Insect olfaction: from mapping sensory responses to application

SLU Alnarp, June 12th

AM: Seminars

09:00 – 09:10

Teun Dekker
SLU, Sweden


09:10 – 09:35

N. Kirk Hillier
Acadia University, Wolfville, Canada

Comparative investigations of blend coding and discovery of novel ligands – fundamentals and applications

Economically-important pest and model insect species dominate studies of insect olfaction, due to their impact on human agriculture, forestry and health.  Using recent advances in our understanding of olfactory function and phylogenetic relationships, we are in a position to make advances in insect management translatable to wide array of species.  In this presentation will use examples of comparative studies on moths, beetles and acarine (ticks and mites) pests species which provide a basis for investigating blend coding and new applications in management.

09:35 – 10:00

Bela Molnár
Plant Protection Institute, Budapest, Hungary

Tiny midges versus mega blends – how gall midge olfaction is shaped by ecology and phylogenetic relationship.
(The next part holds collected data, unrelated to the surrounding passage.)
/-! ### Configuration -/

/-- R1: CONFIG_POINT sets a point's track, position and head spacing when every value lies in its range, and is refused
whole otherwise. -/
def Obligations.ConfigPointSetsThePoint : Prop :=
  ∀ (p t d : Nat) (x : Int) (tag : Byte) (s : State),
    p < 256 → t < 256 → d < 65536 → -2147483648 ≤ x → x < 2147483648 → s.part = .config → HostFree s →
    let c := Instr.configPoint tag ([byte p, byte t] ++ be32 (BitVec.ofInt 32 x).toNat ++ be16 d)
    if p < 12 ∧ t ≤ 2 ∧ -5000000 ≤ x ∧ x ≤ 5000000 ∧ 200 ≤ d ∧ d ≤ 2500 then
      ∃ u, Accepts c 0x10 tag [] [.points, .config] s u ∧
        ∀ q : Fin 12, u.points[q] =
          if q.val = p then { s.points[q] with track := trackOfCode t, position := x, spacing := d } else s.points[q]
    else Refuses c 0x10 tag .outOfRange s

/-- R20: CONFIG_SECTION sets an entry's track, end points and role, and nothing live of it. -/
def Obligations.ConfigSectionSetsTheSection : Prop :=
  ∀ (i t a b r : Nat) (tag : Byte) (s : State),
    i < 256 → t < 256 → a < 256 → b < 256 → r < 256 → s.part = .config → HostFree s →
    let c := Instr.configSection tag [byte i, byte t, byte a, byte b, byte r]
    if i < 10 ∧ t ≤ 2 ∧ a < 12 ∧ b < 12 ∧ r ≤ 1 then
      ∃ u, Accepts c 0x11 tag [] [.sections, .config] s u ∧
        ∀ j : Fin 10,
          if j.val = i then
            u.sections[j].track = trackOfCode t ∧ u.sections[j].aEnd.val = a ∧ u.sections[j].bEnd.val = b ∧
            u.sections[j].role = (if r = 0 then .approach else .island) ∧ u.sections[j].state = s.sections[j].state ∧
            u.sections[j].count = s.sections[j].count ∧ u.sections[j].sweep = s.sections[j].sweep
          else u.sections[j] = s.sections[j]
    else Refuses c 0x11 tag .outOfRange s

/-- R40: CONFIG_TRACK sets v_line, v_floor and a of the slot of a track and direction. -/
def Obligations.ConfigTrackSetsTheSlot : Prop :=
  ∀ (t d line floor acc : Nat) (tag : Byte) (s : State),
    t < 256 → d < 256 → line < 4294967296 → floor < 4294967296 → acc < 65536 → s.part = .config → HostFree s →
    let c := Instr.configTrack tag ([byte t, byte d] ++ be32 line ++ be32 floor ++ be16 acc)
    if (t = 1 ∨ t = 2) ∧ d ≤ 1 ∧ 2000 ≤ line ∧ line ≤ 70000 ∧ 500 ≤ floor ∧ floor ≤ 70000 ∧ acc ≤ 1500 then
      ∃ u, Accepts c 0x12 tag [] [.slots, .config] s u ∧
        ∀ k : Fin 4, u.slots[k] =
          if k.val = 2 * (t - 1) + d then { s.slots[k] with vLine := line, vFloor := floor, accel := acc }
          else s.slots[k]
    else Refuses c 0x12 tag .outOfRange s

/-- R2, R41, R63: CONFIG_TIMING sets T_stuck, RWT and the Sequencer's five times together. -/
def Obligations.ConfigTimingSetsTheTimes : Prop :=
  ∀ (stuck rwt amber prelower exitDelay minOpen long : Nat) (tag : Byte) (s : State),
    stuck < 65536 → rwt < 4294967296 → amber < 65536 → prelower < 65536 → exitDelay < 65536 → minOpen < 65536 →
    long < 4294967296 → s.part = .config → HostFree s →
    let c := Instr.configTiming tag
      (be16 stuck ++ be32 rwt ++ be16 amber ++ be16 prelower ++ be16 exitDelay ++ be16 minOpen ++ be32 long)
    if (2000 ≤ stuck ∧ stuck ≤ 30000) ∧ (15000 ≤ rwt ∧ rwt ≤ 90000) ∧ (2000 ≤ amber ∧ amber ≤ 6000) ∧
        (2000 ≤ prelower ∧ prelower ≤ 10000) ∧ (exitDelay = 0 ∨ (2000 ≤ exitDelay ∧ exitDelay ≤ 15000)) ∧
        minOpen ≤ 30000 ∧ (60000 ≤ long ∧ long ≤ 900000) then
      ∃ u, Accepts c 0x13 tag [] [.seq, .times, .config] s u ∧ u.tStuck = stuck ∧ u.rwt = rwt ∧
        u.seq = { s.seq with
          tAmber := amber, tPrelower := prelower, tExitDelay := exitDelay, tMinOpen := minOpen, tLong := long }
    else Refuses c 0x13 tag .outOfRange s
Ephemeral gall midges constitute excellent models for investigating the role of olfaction in host choice, host shift, and speciation. Midges mate near their site of emergence and females migrate in order to locate hosts for oviposition, thus females are expected to be more responsive to olfactory cues emitted by the host compared to males. We explored the correlation between host choice and the function of the peripheral olfactory system in 12 species of gall midges, including species with close phylogenetic relationships that use widely different host plants and more distantly related gall midge species that use similar hosts.


Sebastian Larsson Herrera
SLU, Sweden

From investigating single species to performing en-mass comparative olfactory studies

Olfactory studies using electrophysiology are cumbersome and rarely comparative, when performed in a standardized manner the rate at which data is gathered can be significantly sped up. Such data can form massive databases cutting across taxa, allowing us to identify what are the drivers that shape the sense of smell in insects. Using a few Tephritidae species we found sets of shared volatiles that were detected by all fruit flies, and that is more attractive than fruits. We have also identified how the ecology of fruit flies species can override phylogenetic relation in shaping the sense of smell.




Vincent Jacob
CIRAD, la Reunion

Shared versus orphan olfactory clues in Tephritid fruit flies: which lead the way ?
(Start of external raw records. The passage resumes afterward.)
@[simp] theorem State.setPins_part (f : Pins → Pins) : (s.setPins f).part = s.part := rfl
@[simp] theorem State.setPins_now (f : Pins → Pins) : (s.setPins f).now = s.now := rfl
@[simp] theorem State.setPins_phase (f : Pins → Pins) : (s.setPins f).phase = s.phase := rfl
@[simp] theorem State.setPins_sample10 (f : Pins → Pins) : (s.setPins f).sample10 = s.sample10 := rfl
@[simp] theorem State.setPins_lrate (f : Pins → Pins) : (s.setPins f).lrate = s.lrate := rfl
@[simp] theorem State.setPins_hrate (f : Pins → Pins) : (s.setPins f).hrate = s.hrate := rfl
@[simp] theorem State.setPins_pins (f : Pins → Pins) : (s.setPins f).pins = f s.pins := rfl
@[simp] theorem State.setPins_points (f : Pins → Pins) : (s.setPins f).points = s.points := rfl
@[simp] theorem State.setPins_tStuck (f : Pins → Pins) : (s.setPins f).tStuck = s.tStuck := rfl
@[simp] theorem State.setPins_sections (f : Pins → Pins) : (s.setPins f).sections = s.sections := rfl
@[simp] theorem State.setPins_slots (f : Pins → Pins) : (s.setPins f).slots = s.slots := rfl
@[simp] theorem State.setPins_rwt (f : Pins → Pins) : (s.setPins f).rwt = s.rwt := rfl
@[simp] theorem State.setPins_seq (f : Pins → Pins) : (s.setPins f).seq = s.seq := rfl
@[simp] theorem State.setPins_lamps (f : Pins → Pins) : (s.setPins f).lamps = s.lamps := rfl
@[simp] theorem State.setPins_barriers (f : Pins → Pins) : (s.setPins f).barriers = s.barriers := rfl
@[simp] theorem State.setPins_faults (f : Pins → Pins) : (s.setPins f).faults = s.faults := rfl
@[simp] theorem State.setPins_supply (f : Pins → Pins) : (s.setPins f).supply = s.supply := rfl
@[simp] theorem State.setPins_line (f : Pins → Pins) : (s.setPins f).line = s.line := rfl
@[simp] theorem State.setPins_reports (f : Pins → Pins) : (s.setPins f).reports = s.reports := rfl
@[simp] theorem State.setPins_memory (f : Pins → Pins) : (s.setPins f).memory = s.memory := rfl
@[simp] theorem State.setPins_counters (f : Pins → Pins) : (s.setPins f).counters = s.counters := rfl
@[simp] theorem State.setPins_host (f : Pins → Pins) : (s.setPins f).host = s.host := rfl
@[simp] theorem State.setPins_free (f : Pins → Pins) : (s.setPins f).free = s.free := rfl
@[simp] theorem State.setPins_pending (f : Pins → Pins) : (s.setPins f).pending = s.pending := rfl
La Réunion Island houses nine fruit fly species impacting fruit and vegetable production with partial host-range overlapping. On one side, olfactory functions are conserved among Tephritid species due to shared evolutionary history, and on the other side, specific olfactory sensitivities might emerge from specific selection pressure. Which one funnels the best attractants ?
We explored the volatilomes of 28 different fruit species and estimated the genericity of hundreds of volatile compounds among the preferred hosts of each fruit fly species. Besides, we are now performing a comparative study of Tephritid olfactomes. We aim to distinguish kairomones whose sensitivities are shared among Tephritid fruit flies from kairomones detected by one or a few species. Our data set allows to further challenge the hypothesis that the intersection of olfactomes of polyphagous insects matches the intersection of host volatilomes. 


Peter Ockenfels
Syntech, Germany

Techniques and methods for Chemical Ecology Research. From past to present.


Giovanni Galizia
University of Konstanz, Germany

The DoOR to olfaction – tales from collecting data across research groups“

The DoOR database is an open access tool that has collected detailed information about odorant response profiles for several years now. Based on a mathematical algorithm that can integrate data from different labs and recorded with different techniques, it yields a tool for integrating large amounts of data.
Here, I will give a quick review about the back of the scenes, and some fundamental problems. When does the algorithm fail? How can we weight data sets in a transparent way? And what is the effect of impurities in olfactory ligand research?


PM: First olfactomics workgroup meeting

Background: Mass extinction threaten our planet, the origin of which is largely anthropogenic. Our current agricultural production system strongly contributes to this pattern, with an increasing percentage of arable land turned into large scale monoculture production, while marginalizing ‘nature’. This disfavors biodiversity and ecosystem services and favors a adapted few species. Humans further exacerbate this by using pesticides that most strongly impact poorly adapted, often beneficial species. Sustainable innovations to control insect pests are urgently needed. Chemical ecology-based technologies offer great prospects in supporting the transition from harmful insecticide-dominated crop protection to organic agriculture, yet effective lures are being developed at underwhelmingly low rates. In a novel approach, coined olfactomics, we aim to overcome this challenge. It deviates from traditional chemical ecology, which typically researches one-pest-at-a-time, and instead zooms out and constructs comprehensive and comparative cross-species olfactome databases to extract phylogenetic and evolutionary ecological signals that can be translated into lures.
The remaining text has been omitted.